Study design: Electromyographic responses from the lumbar multifidus muscle of the cat were recorded in vivo during 50 minutes of cyclic loading followed by 2 hours of rest.
Objective: To determine the rate of recovery of reflexive muscular stabilizing activity resulting from rest after viscoelastic laxity induced by 50 minutes of cyclic loading.
Summary of background data: Muscular forces from agonists and antagonists were repeatedly shown to be the most significant stabilizing structures of the lumbar spine. Reflexive muscular coactivation force from the multifidus muscle elicited by mechanoreceptors in the spinal viscoelastic structures were, however, shown to diminish drastically with the onset of laxity in the viscoelastic structures. Data describing the rate of recovery of reflexive muscular coactivation forces resulting from rest after cyclic loading were not found.

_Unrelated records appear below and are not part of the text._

-- ==== Sys2Proof/Machine/Crisal.lean ====
section
/-!
DEFINITION. The Crisal cores (chapter 02) but for what reaches memory and objects: registers, traps, issue, the
integer, system, time, event and DSP instructions, and the run control of a core. The command names the instruction
that issues; the core's program counter, its traps and its boundaries are the spec's.
-/
namespace Sys2Proof.Machine

/-! ### Registers -/

/-- General register `r`; g0 reads 0 (R48). -/
def Core.gr (c : Core) (r : Nat) : Nat := if r = 0 then 0 else (vget c.g r).toNat

/-- General register `r` as two's complement. -/
def Core.sgr (c : Core) (r : Nat) : Int := sx 32 (c.gr r)

/-- The core with `v` in register `r`; a write to g0 is discarded (R48). -/
def Core.setG (c : Core) (r v : Nat) : Core :=
  if r = 0 then c else { c with g := vmod c.g r (fun _ => BitVec.ofNat 32 v) }

/-- A register pair as one number (R48). -/
def Core.pair (c : Core) (r : Nat) : Nat := c.gr r + c.gr (r + 1) * 2 ^ 32

/-- The core with a number in a register pair. -/
def Core.setPair (c : Core) (r v : Nat) : Core := (c.setG r v).setG (r + 1) (v / 2 ^ 32)

/-- The register can name a pair: an odd number or g0 is ILLEGAL (R48). -/
def pairOk (r : Nat) : Bool := decide (r ≠ 0) && decide (r % 2 = 0)

/-- `n` with bit `i` equal to `b`. -/
def putBit (n i : Nat) (b : Bool) : Nat := if b then setBit n i else clrBit n i

/-- Flag bits of R50. -/
def flagC : Nat := 0
def flagV : Nat := 1
def flagLate : Nat := 2
def flagTmo : Nat := 3
def flagSat : Nat := 4

/-- The core with a flag bit. -/
def Core.putFlag (c : Core) (i : Nat) (b : Bool) : Core := { c with flags := putBit c.flags i b }

/-- The next instruction's address (R52: 16 bits). -/
def Core.next (c : Core) : Core := { c with pc := (c.pc + 4) % 65536 }

/-- IE, INTRAP and DLE of STATUS (R51). -/
def Core.ie (c : Core) : Bool := bit c.status 0
def Core.inTrap (c : Core) : Bool := bit c.status 2
def Core.dle (c : Core) : Bool := bit c.status 3

/-- Core `n` is a servo core (R47). -/
def servoCore (n : Nat) : Bool := decide (16 ≤ n)

/-! ### Traps (R77 to R80) -/

/-- Trap causes (R77). -/
def tIllegal : Nat := 1
def tAlign : Nat := 2
def tBuserr : Nat := 3
def tFetchEcc : Nat := 4
def tDataEcc : Nat := 5
def tTrap : Nat := 6
def tInterrupt : Nat := 7

/-- A double trap (R80): the core halts, TRAPINFO records both causes and the program counter, FS(33+2n). -/
def State.doubleTrap (s : State) (n cause : Nat) : State :=
  ((s.setReg (R.CRS_TRAPINFO n) (BitVec.ofNat 32
      (cause + bits (s.core n).ecause.toNat 0 4 * 2 ^ 4 + bits (s.core n).pc 2 14 * 2 ^ 8))).modCore n
    (fun c => { c with run := .halted, atPair := false })).raise (33 + 2 * n)

/-- Trap entry (R78): EPC, ECAUSE and EBAD written, PIE ← IE, IE ← 0, INTRAP ← 1, fetch continues at the vector. -/
def Core.enter (c : Core) (cause epc ebad code : Nat) : Core :=
  { c with
    epc := BitVec.ofNat 32 epc
    ecause := BitVec.ofNat 32 (cause + code % 32 * 2 ^ 8)
    ebad := BitVec.ofNat 32 ebad
    status := putBit (putBit (setBit c.status 2) 1 c.ie) 0 false
    pc := (c.vbase + 16 * cause) % 65536
    run := .running
    atPair := false }

/-- A trap of core `n` (R77 to R80): entered, or a double trap if it is synchronous and a handler runs. -/
def State.trap (s : State) (n cause epc ebad : Nat) (code : Nat := 0) : State :=
  if (s.core n).inTrap && cause != tInterrupt then s.doubleTrap n cause
  else s.modCore n (fun c => c.enter cause epc ebad code)

/-- ILLEGAL on the instruction at the program counter. -/
def State.illegal (s : State) (n : Nat) : State := s.trap n tIllegal (s.core n).pc 0

/-- An interrupt is due at a boundary (R78), the bits `except_` left out (R71). -/
def Core.intDue (c : Core) (except_ : Nat := 0) : Bool :=
  c.ie && !c.inTrap && (c.evp &&& c.imask.toNat) != ((c.evp &&& c.imask.toNat) &&& except_)

/-! ### Issue -/

/-- Core `n` can issue an instruction: present, running, no interrupt first (R78) unless it is the second of an AT
pair (R69). -/
def State.canIssue (s : State) (n : Nat) : Bool :=
  s.hasCore n && (s.core n).run == .running && ((s.core n).atPair || !(s.core n).intDue)

/-- The word of the program counter is a vector (R77). -/
def Core.atVector (c : Core) : Bool := (List.range 8).any (fun k => k != 0 && (c.vbase + 16 * k) % 65536 == c.pc)

/-- The core stops at the boundary it stands on (R81). -/
def Core.stop (c : Core) : Core :=
  if c.run = .halted then { c with stopping := false } else { c with run := .stopped, atPair := false, stopping := false }

/-- The core as an instruction at its program counter issues: the second of an AT pair is one no longer (R69), and
CRSn_PC keeps its address (R81). -/
def Core.issuing (c : Core) : Core := { c with atPair := false, lastPc := c.pc }

/-- An instruction of core `n` issues: `f` is its effect, the program counter still on it. If it is the second of an AT
pair and RUN has been written 0 since the AT released, the core stops after it (R69). -/
def State.issue (s : State) (n : Nat) (f : State → State) : State :=
  if s.canIssue n then
    let t := f (s.modCore n Core.issuing)
    if (s.core n).stopping then t.modCore n Core.stop else t
  else s

/-- The word at the program counter in instruction RAM (R52). -/
def State.pcWord (s : State) (n : Nat) : Word := BitVec.ofNat 32 (s.rdLe (iramBase n + (s.core n).pc) 4)

/-- A fetch delivers no word: FETCH_ECC, which on a vector is a double trap (R57, R80). -/
def State.fetchEcc (s : State) (n : Nat) : State :=
  s.issue n (fun t =>
    let c := t.core n
    if c.atVector then t.doubleTrap n tFetchEcc else t.trap n tFetchEcc c.pc c.pc)

/-- The fetch at the program counter: the word, or none where it is uncorrectable; a correctable one is corrected and
counted (R57). Of a word that the core itself replaced since its last FENCE, which of its words the fetch returns is open
(R55): a free value. -/
def State.fetch (s : State) (n : Nat) : State × Option Word :=
  let c := s.core n
  let a := iramBase n + c.pc
  let olds := c.stale.filter (fun e => e.1 == a)
  let k := if olds.isEmpty then 0 else s.freeWord.toNat % (olds.length + 1)
  let s1 := if olds.isEmpty then s else s.tookFree
  match olds[k]? with
  | some (_, w, p) =>
    if p = 0 then (s1, some w)
    else (match eccLocal p with
      | .uncorrectable => (s1.localUe n c.pc false, none)
      | .corrected _ => (s1.addSat (F.CRS_ECC_CNT_IRAM n) 1, some w)
      | .wrong flip _ => (s1, some (w ^^^ BitVec.ofNat 32 flip))
      | .good => (s1, some w))
  | none =>
    match Tab.get s1.upsets a with
    | none => (s1, some (s1.pcWord n))
    | some p =>
      match s1.eccMeet reqCore a p with
      | (t, false) => (t, some (t.pcWord n))
      | (t, true) => (t, none)

/-- Core `n` fetches the word at its program counter and issues instruction `i` if that is what the word spells, with the
effect `f`. A word that spells no instruction takes ILLEGAL (R59). One that spells another instruction is not `i`'s: then
`i` does not issue, and nothing changes (log entry 29). -/
def State.fetched (s : State) (n : Nat) (i : Instr) (f : State → State) : State :=
  if s.canIssue n then
    match s.fetch n with
    | (t, none) => t.fetchEcc n
    | (t, some w) =>
      if encodeCore i = some w then f t
      else if (decodeCore (Fin.ofNat 24 n) w).isNone then t.issue n (fun u => u.illegal n)
      else s
  else s

/-- An instruction that works on the core alone and goes on to the next one. -/
def State.issueCore (s : State) (n : Nat) (f : Core → Core) : State :=
  s.issue n (fun t => t.modCore n (fun c => (f c).next))

/-- An instruction that is ILLEGAL unless `ok` holds. -/
def State.issueIf (s : State) (n : Nat) (ok : Bool) (f : Core → Core) : State :=
  s.issue n (fun t => if ok then t.modCore n (fun c => (f c).next) else t.illegal n)

/-- A DSP instruction: ILLEGAL on a Crisal core (R47). -/
def State.issueDsp (s : State) (n : Nat) (f : Core → Core) : State := s.issueIf n (servoCore n) f

/-! ### Integer instructions (R60, R61) -/

/-- Sum of two words and a carry with its flags (R50): C on carry out, V on signed overflow. -/
def Core.addFlags (c : Core) (rd a b cin : Nat) : Core :=
  let v := sx 32 a + sx 32 b + cin
  ((c.setG rd (a + b + cin)).putFlag flagC (decide (2 ^ 32 ≤ a + b + cin))).putFlag flagV
    (decide (v < -(2 ^ 31 : Int)) || decide ((2 ^ 31 : Int) ≤ v))

/-- Difference of two words and a borrow with its flags (R50): C when there is no borrow. -/
def Core.subFlags (c : Core) (rd a b bin : Nat) : Core :=
  let v := sx 32 a - sx 32 b - bin
  ((c.setG rd (a + 2 ^ 33 - b - bin)).putFlag flagC (decide (b + bin ≤ a))).putFlag flagV
    (decide (v < -(2 ^ 31 : Int)) || decide ((2 ^ 31 : Int) ≤ v))

/-- The carry flag as a number. -/
def Core.cin (c : Core) : Nat := b2n (bit c.flags flagC)

/-- Shifts and the rotate (R60). -/
def sll32 (a k : Nat) : Nat := a * 2 ^ (k % 32) % 2 ^ 32
def srl32 (a k : Nat) : Nat := a / 2 ^ (k % 32)
def sra32 (a k : Nat) : Nat := ux 32 (asr (sx 32 a) (k % 32))
def ror32 (a k : Nat) : Nat := (a / 2 ^ (k % 32) + a * 2 ^ (32 - k % 32)) % 2 ^ 32

/-- Leading zeros of the low `w` bits. -/
def clz : Nat → Nat → Nat
  | 0, _ => 0
  | w + 1, n => if bit n w then 0 else clz w n + 1

/-- Signed quotient and remainder (R60): rounded toward zero, never trapping. -/
def divS (a b : Nat) : Nat := if b = 0 then 0xFFFFFFFF else ux 32 (Int.tdiv (sx 32 a) (sx 32 b))
def remS (a b : Nat) : Nat := if b = 0 then a else ux 32 (Int.tmod (sx 32 a) (sx 32 b))
def divU (a b : Nat) : Nat := if b = 0 then 0xFFFFFFFF else a / b
def remU (a b : Nat) : Nat := if b = 0 then a else a % b

/-- A three-register instruction without flags. -/
def State.op3 (s : State) (n rd ra rb : Nat) (f : Nat → Nat → Nat) : State :=
  s.issueCore n (fun c => c.setG rd (f (c.gr ra) (c.gr rb)))

/-- An instruction of one register and a number. -/
def State.op2 (s : State) (n rd ra : Nat) (f : Nat → Nat) : State := s.issueCore n (fun c => c.setG rd (f (c.gr ra)))

/-- Sign extension of a 16-bit immediate as a word. -/
def sext16 (imm : Nat) : Nat := ux 32 (sx 16 imm)

/-- SHI (R61): amount in [4:0], kind in [6:5]; [15:7] must be 0. -/
def State.effShi (s : State) (n rd ra imm : Nat) : State :=
  s.issueIf n (decide (imm < 128)) (fun c => c.setG rd
    (match imm / 32 with
     | 0 => sll32 (c.gr ra) imm
     | 1 => srl32 (c.gr ra) imm
     | 2 => sra32 (c.gr ra) imm
     | _ => ror32 (c.gr ra) imm))

/-! ### Branches and jumps (R63) -/

/-- Target at a signed word offset from the instruction. -/
def Core.target (c : Core) (off : Nat) : Nat := ux 16 ((c.pc : Int) + 4 * sx 16 off)

/-- A branch on a condition of two registers. -/
def State.branch (s : State) (n ra rb off : Nat) (f : Nat → Nat → Bool) : State :=
  s.issue n (fun t => t.modCore n (fun c => if f (c.gr ra) (c.gr rb) then { c with pc := c.target off } else c.next))

/-- CALL, and JMP as the CALL to g0. -/
def State.effCall (s : State) (n rd off : Nat) : State :=
  s.issue n (fun t => t.modCore n (fun c => { c.setG rd (c.pc + 4) with pc := c.target off }))

/-- CALLR: reads ra before it writes rd. -/
def State.effCallr (s : State) (n rd ra imm : Nat) : State :=
  s.issue n (fun t => t.modCore n (fun c =>
    { c.setG rd (c.pc + 4) with pc := (c.gr ra + sext16 imm) / 4 * 4 % 65536 }))

/-! ### Control registers (R49 to R51, R64) -/

/-- Accumulator `a` (R76). -/
def Core.acc (c : Core) (a : Nat) : Int := if a = 0 then c.acc0 else c.acc1

def Core.putAcc (c : Core) (a : Nat) (v : Int) : Core := if a = 0 then { c with acc0 := v } else { c with acc1 := v }

/-- Value of a control register of core `n`; none where the number is ILLEGAL (R49). -/
def Core.rdc (c : Core) (n k : Nat) : Option Nat :=
  match k with
  | 0 => some c.flags
  | 1 => some (c.status + b2n (servoCore n) * 2 ^ 4)
  | 2 => some c.epc.toNat
  | 3 => some c.ecause.toNat
  | 4 => some c.ebad.toNat
  | 5 => some c.vbase
  | 6 => some c.evp
  | 7 => some c.imask.toNat
  | 8 => some c.ap0
  | 9 => some c.ap1
  | 10 => some (n + b2n (servoCore n) * 2 ^ 8)
  | 11 => some c.ost
  | 12 => some (c.wdl % 2 ^ 32)
  | 13 => some (c.wdl / 2 ^ 32)
  | 14 => some c.scr0.toNat
  | 15 => some c.scr1.toNat
  | 16 => if servoCore n then some (ux 32 c.acc0) else none
  | 17 => if servoCore n then some (ux 32 (asr c.acc0 32)) else none
  | 18 => if servoCore n then some (ux 32 c.acc1) else none
  | 19 => if servoCore n then some (ux 32 (asr c.acc1 32)) else none
  | _ => none

/-- A word written to the low or high part of an accumulator (R49). -/
def accLo (a : Int) (v : Nat) : Int := asr a 32 * 2 ^ 32 + v
def accHi (a : Int) (v : Nat) : Int := sx 8 v * 2 ^ 32 + (ux 32 a : Int)

/-- The core after a control register is written; none where it is ILLEGAL (R49). -/
def Core.wrc (c : Core) (n k v : Nat) : Option Core :=
  match k with
  | 0 => some { c with flags := bits v 0 5 }
  | 1 => some { c with status := bits v 0 4 }
  | 2 => some { c with epc := BitVec.ofNat 32 v }
  | 3 => some { c with ecause := BitVec.ofNat 32 (bits v 0 4 + bits v 8 5 * 2 ^ 8) }
  | 4 => some { c with ebad := BitVec.ofNat 32 v }
  | 5 => some { c with vbase := bits v 7 9 * 2 ^ 7 }
  | 7 => some { c with imask := BitVec.ofNat 32 v }
  | 8 => some { c with ap0 := bits v 0 10 }
  | 9 => some { c with ap1 := bits v 0 10 }
  | 12 => some { c with wdl := c.wdl / 2 ^ 32 * 2 ^ 32 + v }
  | 13 => some { c with wdl := c.wdl % 2 ^ 32 + v * 2 ^ 32 }
  | 14 => some { c with scr0 := BitVec.ofNat 32 v }
  | 15 => some { c with scr1 := BitVec.ofNat 32 v }
  | 16 => if servoCore n then some { c with acc0 := accLo c.acc0 v } else none
  | 17 => if servoCore n then some { c with acc0 := accHi c.acc0 v } else none
  | 18 => if servoCore n then some { c with acc1 := accLo c.acc1 v } else none
  | 19 => if servoCore n then some { c with acc1 := accHi c.acc1 v } else none
  | _ => none

def State.effRdc (s : State) (n rd k : Nat) : State :=
  s.issue n (fun t =>
    match (t.core n).rdc n k with
    | some v => t.modCore n (fun c => (c.setG rd v).next)
    | none => t.illegal n)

Methods: Cyclic loading of the lumbar spine at 0.25 Hz was applied to L4-L5 for 50 minutes while electromyograms from the multifidus muscles of L1-L2 to L6-L7 were recorded. A rest period of up to 2 hours was given, during which electromyographic responses and load were measured every 10 minutes to sample recovery of laxity and reflexive muscular activity.
Results: Load and electromyographic response demonstrated an exponential decrease during the 50 minutes of cyclic loading. The first 10 minutes of rest allowed a significant recovery in laxity and muscle activity, with additional slow recovery over the next 20 to 30 minutes. The electromyographic response and load were increasing at an extremely slow rate thereafter. Overall, 2 hours of rest yielded only a 20% to 30% recovery in electromyographic response. Full recovery was never observed. A biexponential model was developed to predict loss and recovery of reflexive muscular activity and viscoelastic tension with laxity.

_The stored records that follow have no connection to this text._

/-- The block without its flat-field table. -/
def camCfgOf (b : List Byte) : CamCfg :=
  { nexp := bits (entLe b 0 4) 0 2, fmt := bits (entLe b 0 4) 2 2, rgb := bit (entLe b 0 4) 4
    width := bits (entLe b 4 4) 0 14
    black := [entLe b 8 2, entLe b 10 2, entLe b 12 2]
    gain := [entLe b 16 2, entLe b 18 2, entLe b 20 2], sat := entLe b 22 2
    mat := (List.range 4).map (fun k => (List.range 4).map (fun j => sx 16 (entLe b (0x18 + 8 * k + 2 * j) 2)))
    ff := [], collog := bits (entLe b 0x48 4) 0 3
    dx0 := bits (entLe b 0x4C 4) 0 14, dx1 := bits (entLe b 0x4C 4) 16 14
    cstn := bits (entLe b 0x50 4) 0 2, offl := entLe b 0x54 4, latNs := entLe b 0x58 4
    marks := (List.range 8).map (markOf b)
    lin := (List.range 3).map (fun e => (List.range 257).map (fun i => entLe b (0x200 + 0x210 * e + 2 * i) 2)) }

/-- Samples per position. -/
def CamCfg.spp (c : CamCfg) : Nat := if c.rgb then 3 else 1

/-- Positions of a column group. -/
def CamCfg.group (c : CamCfg) : Nat := 2 ^ (c.collog + 3)

/-- Reserved bits and bytes of a block are 0. -/
def camReserved (b : List Byte) : Bool :=
  decide (entLe b 0 4 < 32) && decide (entLe b 4 4 < 2 ^ 14) && zeroBytes b 14 2 && zeroBytes b 0x38 8
    && decide (entLe b 0x40 8 < 2 ^ 40) && decide (entLe b 0x48 4 < 8)
    && bits (entLe b 0x4C 4) 14 2 == 0 && bits (entLe b 0x4C 4) 30 2 == 0
    && decide (entLe b 0x50 4 < 4) && zeroBytes b 0x5C 0xA4
    && (List.range 8).all (fun w =>
      let o := 0x100 + 32 * w
      bits (entLe b o 4) 14 2 == 0 && bits (entLe b o 4) 19 13 == 0 && zeroBytes b (o + 7) 1 && zeroBytes b (o + 20) 12)
    && (List.range 3).all (fun e => zeroBytes b (0x200 + 0x210 * e + 0x202) 14)
    && zeroBytes b 0x830 0x7D0

/-- The checks of R389 but for the flat-field table. -/
def State.camCfgOk (s : State) (b : List Byte) : Bool :=
  let c := camCfgOf b
  camReserved b && inRange 1 3 c.nexp && decide (c.fmt ≠ 3) && inRange 64 8192 c.width && decide (c.width % 64 = 0)
    && c.black.all (fun x => decide (x ≤ 16383)) && lget c.gain 0 == 256
    && decide (entLe b 0x40 8 % 64 = 0) && decide (c.width / c.group ≤ 1024)
    && decide (c.dx0 < c.dx1) && decide (c.dx1 ≤ c.width) && s.hasStn c.cstn
    && c.marks.all (fun m => !m.en || (decide (m.x0 + 64 ≤ c.width) && inRange 1 65535 m.mpitch
      && decide (m.mrefY < 16 * m.mpitch)))

/-- 16-bit numbers of a byte string. -/
def halves : List Byte → List Nat
  | a :: b :: r => (a.toNat + 256 * b.toNat) :: halves r
  | _ => []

Conclusions: Laxity in the viscoelastic structures of the lumbar spine desensitizes the mechanoreceptors within and causes loss of reflexive stabilizing forces from the multifidus muscles. The first 10 minutes of rest after cyclic loading results in fast partial recovery of muscular activity. However, full recovery is not possible even with rest periods twice as long as the loading period, placing the spine at an increased risk of instability, injury, and pain.